YOUR OBJECTIVE => Exactly the lines from the one holding "def ferryAhead (r" through the final line of the data are wanted, copied as written.

Stored dataset items =>
>>>

-- ==== Sys2Proof/Machine/Ferries.lean ====
section
/-!
DEFINITION. Machine/Ferries.lean: the tiles resident in a plot's scratchpad: ferries, pins, write-back and eviction, and the schedule that
leads a run (R32 to R35, R45, R46, R375).
-/

namespace Sys2Proof.Machine

open Sys2Proof

/- What an instruction names -/

/-- The tile of a number; one that no declaration gives is never named by a loaded program. -/
def Program.ref (p : Program) (n : Nat) : Ref := (tileRef p.tiles n).getD ⟨tileDecl [], 4095, 0, 0, 0, 0⟩

/-- One tile holds all of another (R391). -/
def Ref.covers (a b : Ref) : Bool :=
  decide (a.home = b.home) && decide (a.r0 ≤ b.r0) && decide (b.r0 + b.rows ≤ a.r0 + a.rows) && decide (a.c0 ≤ b.c0) &&
    decide (b.c0 + b.cols ≤ a.c0 + a.cols)

/-- The tiles that a word reads, those that it writes, and all of them. -/
def Program.reads (p : Program) (w : Nat) : List Nat := ((kindOf w).map fun k => tilesRead k w (p.problems w)).getD []
def Program.writes (p : Program) (w : Nat) : List Nat := ((kindOf w).map fun k => tilesWritten k w (p.problems w)).getD []
def Program.names (p : Program) (w : Nat) : List Nat := (p.reads w ++ p.writes w).eraseDups

/-- Some tile of one list overlaps some tile of another (R375). -/
def Program.meet (p : Program) (a b : List Nat) : Bool := a.any fun x => b.any fun y => (p.ref x).overlaps (p.ref y)

/-- The unit that runs a word (Table 12-1): 0 and 1 the arrays, 2 the vector unit, 3 the mover, 4 the search engine, 5 the check unit; none
is the sequencer. The update word has no field for its array: it runs on array 0 (log entry 149). -/
def unitOf (w : Nat) : Option Nat :=
  match wf w 0 3 0 with
  | 1 => some (mArray w)
  | 2 | 3 => some 2
  | 4 => some 3
  | 5 => some 4
  | 6 => some 5
  | 7 => some 0
  | _ => none

/- Residency on a plot (R32 to R35) -/

/-- A tile resident for a program's tile: it holds all of it. -/
def Held.serves (t : Held) (p : Program) (n handle tile : Nat) : Bool :=
  decide (t.ctx = n) && decide (t.handle = handle) && (p.ref t.tile).covers (p.ref tile)

/-- The tile is resident on the plot, or its ferry is under way. -/
def State.heldOn (s : State) (p n handle : Nat) (g : Program) (tile : Nat) : Option Held := (s.plot p).tiles.find? fun t => t.serves g n handle tile

/-- A tile that an instruction in flight names is pinned (R34). -/
def State.pinned (s : State) (p : Nat) (g : Program) (t : Held) : Bool :=
  (s.plot p).flights.any fun f => decide (f.key.context = some t.ctx) && decide (f.handle = t.handle) && g.meet [t.tile] (f.reads ++ f.writes)

/-- Instructions that the context's sequences on the plot have still to issue before they name a tile: how far ahead its next use lies. -/
def State.nextUse (s : State) (p : Nat) (g : Program) (t : Held) : Nat :=
  (((s.seqsOn p t.ctx).filter fun x => decide (x.1.handle = t.handle)).filterMap fun x =>
    g.ahead x.2 (x.1.seq x.2).pc fun w => g.meet [t.tile] (g.names w)).foldl min (2 ^ 32)

/-- Tiles that a model's step in progress reads before it comes to a tile of the model on the plot: one that it has passed comes in the next
step; without a step its use is not known. -/
def State.layerUse (s : State) (t : Held) : Nat :=
  ((s.steps.find? fun x => decide (x.ctx = t.ctx) && decide (modelHandle x.slot = t.handle)).map fun x =>
    if x.next ≤ t.tile then t.tile - x.next else 2 ^ 32 - x.next + t.tile).getD (2 ^ 32)

/-- The unpinned tile of a context whose next use lies furthest ahead, those to be kept apart (R35). -/
def State.evictable (s : State) (p n : Nat) (keep : Nat → Nat → Bool) : Option Held :=
  let far := fun (t : Held) => ((s.program n t.handle).map fun g => s.nextUse p g t).getD (s.layerUse t)
  ((s.plot p).tiles.filter fun t => decide (t.ctx = n) && !keep t.handle t.tile &&
    !((s.program n t.handle).any fun g => s.pinned p g t)).foldl
    (fun (best : Option Held) t => match best with
      | none => some t
      | some b => if far b < far t then some t else best) none

/-- A tile leaves a plot's scratchpad, written back to its home when it was modified (R35). -/
def evict (p : Nat) (t : Held) (s : State) : State :=
  modPlot p (fun q => { q with tiles := q.tiles.erase t }) (if t.modified then chargeLanding t.ctx t.bytes s else s)

/-- Scratchpad quota of a context on a plot, in KiB: as it is resident there. -/
def State.quotaOn (s : State) (p n : Nat) : Nat := (((s.plot p).residents.find? fun r => decide (r.ctx = n)).map (·.sramKib)).getD 0

/-- Tiles leave the plot until some bytes more fit the context's SRAM quota there (R32, R35). -/
def makeRoom (p n bytes : Nat) (keep : Nat → Nat → Bool) : Nat → State → State
  | 0, s => s
  | f + 1, s =>
    if s.sramOn p n + ceilDiv bytes 1024 ≤ s.quotaOn p n then s
    else match s.evictable p n keep with
      | none => s
      | some t => makeRoom p n bytes keep f (evict p t s)

/-- Modified copies of any part of a tile on other plots. -/
def State.newerOn (s : State) (p n handle : Nat) (g : Program) (tile : Nat) : List (Nat × Held) :=
  ((s.plotsOf n).filter fun q => decide (q ≠ p)).flatMap fun q =>
    ((s.plot q).tiles.filter fun t => decide (t.ctx = n) && decide (t.handle = handle) && t.modified && g.meet [t.tile] [tile]).map fun t => (q, t)

/-- The tile reads 0 and no home holds anything else of it: a scratch or output tile that the run has not written (R390). -/
def Run.blank (r : Run) (g : Program) (tile : Nat) : Bool :=
  decide ((g.ref tile).decl.source = 0 ∨ (g.ref tile).decl.source = 3) && (kvGet (g.ref tile).home r.tiles).isNone

/-- A tile is ferried to a plot (R33): from the plot that has changed it, else from its home, its bytes charged to the context. Where the
quota has no room once other tiles have left it is not, nor while an instruction pins a changed copy (R34); a tile that reads 0 is ready at
once. -/
def ferry (r : Run) (g : Program) (p : Nat) (keep : Nat → Nat → Bool) (s : State) (tile : Nat) : State :=
  let bytes := (g.ref tile).bytes
  if (s.heldOn p r.ctx r.handle g tile).isSome ∨ !(s.plot p).holds r.ctx then s
  else
    let s := makeRoom p r.ctx bytes keep ((s.plot p).tiles.length) s
    if s.quotaOn p r.ctx < s.sramOn p r.ctx + ceilDiv bytes 1024 then s
    else
      let newer := s.newerOn p r.ctx r.handle g tile
      if newer.any fun x => s.pinned x.1 g x.2 then s else
      let put := fun (ready : Bool) => modPlot p (fun q => { q with tiles := q.tiles ++ [⟨r.ctx, r.handle, tile, bytes, ready, false⟩] })
      if r.blank g tile then put true s
      else if newer.any fun x => (g.ref x.2.tile).covers (g.ref tile) then put false s
      else
        let s := newer.foldl (fun s x => modPlot x.1 (fun q => { q with
          tiles := q.tiles.map fun t => if t = x.2 then { t with modified := false } else t }) (chargeLanding r.ctx x.2.bytes s)) s
        put false (chargeLanding r.ctx bytes s)

/-- A tile that an instruction has written is modified where it stands; other copies of any part of it are gone, written back first where
they were modified (R35). -/
def written (r : Run) (g : Program) (p : Nat) (s : State) (tile : Nat) : State :=
  (s.plotsOf r.ctx).foldl (fun s q => (s.plot q).tiles.foldl (fun s t =>
    if t.ctx ≠ r.ctx ∨ t.handle ≠ r.handle ∨ !g.meet [t.tile] [tile] then s
    else if q = p ∧ (g.ref t.tile).covers (g.ref tile) then
      modPlot q (fun x => { x with tiles := x.tiles.map fun u => if u = t then { u with modified := true } else u }) s
    else evict q t s) s) s

/- The ferry schedule of a run (R45) -/

/-- The words of a sequence from a place on, segment by segment: so many segments, each up to and with its SIGNAL or WAIT (R386). -/
def segments (ws : List Nat) : Nat → List Nat
  | 0 => []
  | k + 1 =>
    let ends := fun w => decide (kindOf w = some .signal) || decide (kindOf w = some .wait)
    match ws.findIdx? ends with
    | none => ws
    | some i => ws.take (i + 1) ++ segments (ws.drop (i + 1)) k

/-- What a sequence has still to issue. -/
def Program.rest (p : Program) (seq pc : Nat) : List Nat := (List.range ((p.seqs.getD seq (0, 0)).2 - pc)).map fun i => p.word seq (pc + i)

/-- The tiles of the present segment of a sequence and of so many after it, in the order of their use. -/
def Program.layerTiles (p : Program) (seq pc lead : Nat) : List Nat := ((segments (p.rest seq pc) (lead + 1)).flatMap p.names).eraseDups

/-- The lead of a schedule. -/
def State.leadOf (s : State) (o : SchedOwner) : Nat := ((s.landing.schedules.find? fun x => decide (x.owner = o)).map (·.lead)).getD 1

/-- The tiles of the layers that a sequence's schedule leads by are ferried to its plot, those of the present instruction first; none of
them leaves for another (R35, R45). -/
def ferryAhead (r : Run) (g : Program) (seq : Nat) (s : State) : State :=
  let q := r.seq seq
  let now := g.names (g.word seq q.pc)
  let all := (now ++ g.layerTiles seq q.pc (s.leadOf (.program r.ctx r.handle))).eraseDups
  let keep := fun (ts : List Nat) (h t : Nat) => decide (h = r.handle) && g.meet [t] ts
  let s := now.foldl (ferry r g q.plot (keep now)) s
  all.foldl (ferry r g q.plot (keep all)) s

/-- Every sequence of a run. -/
def ferryRun (r : Run) (g : Program) (s : State) : State :=
  (List.range r.seqs.length).foldl (fun s i => if (r.seq i).ended then s else ferryAhead r g i s) s

/-- Tiles of a program that some plots hold go, without being written back: of a program that has ended all of them, of a run those that are
its own (R390, R395). -/
def dropHeld (n handle : Nat) (which : Nat → Bool) (s : State) : State :=
  mapPlots (fun p => { p with tiles := p.tiles.filter fun t => !(decide (t.ctx = n) && decide (t.handle = handle) && which t.tile) }) s

/-- A tile whose contents belong to one run: input, scratch or output (R390). -/
def Program.ofRun (g : Program) (tile : Nat) : Bool :=
  let c := (g.ref tile).decl.source
  decide (c = 0 ∨ c = 2 ∨ c = 3)

/- Shadow sets (R318 to R320) -/

/-- A column's stationary operand in the steps of a pass: as the swap token passes the column it takes its shadow value, and not before
(R318). -/
def columnOperand (old shadow : Nat) (tokenAt column step : Nat) : Nat := if tokenAt + column ≤ step then shadow else old

end Sys2Proof.Machine
end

<<<

SOLUTION TO THIS PROBLEM =>
def ferryAhead (r : Run) (g : Program) (seq : Nat) (s : State) : State :=
  let q := r.seq seq
  let now := g.names (g.word seq q.pc)
  let all := (now ++ g.layerTiles seq q.pc (s.leadOf (.program r.ctx r.handle))).eraseDups
  let keep := fun (ts : List Nat) (h t : Nat) => decide (h = r.handle) && g.meet [t] ts
  let s := now.foldl (ferry r g q.plot (keep now)) s
  all.foldl (ferry r g q.plot (keep all)) s

/-- Every sequence of a run. -/
def ferryRun (r : Run) (g : Program) (s : State) : State :=
  (List.range r.seqs.length).foldl (fun s i => if (r.seq i).ended then s else ferryAhead r g i s) s

/-- Tiles of a program that some plots hold go, without being written back: of a program that has ended all of them, of a run those that are
its own (R390, R395). -/
def dropHeld (n handle : Nat) (which : Nat → Bool) (s : State) : State :=
  mapPlots (fun p => { p with tiles := p.tiles.filter fun t => !(decide (t.ctx = n) && decide (t.handle = handle) && which t.tile) }) s

/-- A tile whose contents belong to one run: input, scratch or output (R390). -/
def Program.ofRun (g : Program) (tile : Nat) : Bool :=
  let c := (g.ref tile).decl.source
  decide (c = 0 ∨ c = 2 ∨ c = 3)

/- Shadow sets (R318 to R320) -/

/-- A column's stationary operand in the steps of a pass: as the swap token passes the column it takes its shadow value, and not before
(R318). -/
def columnOperand (old shadow : Nat) (tokenAt column step : Nat) : Nat := if tokenAt + column ≤ step then shadow else old

end Sys2Proof.Machine
end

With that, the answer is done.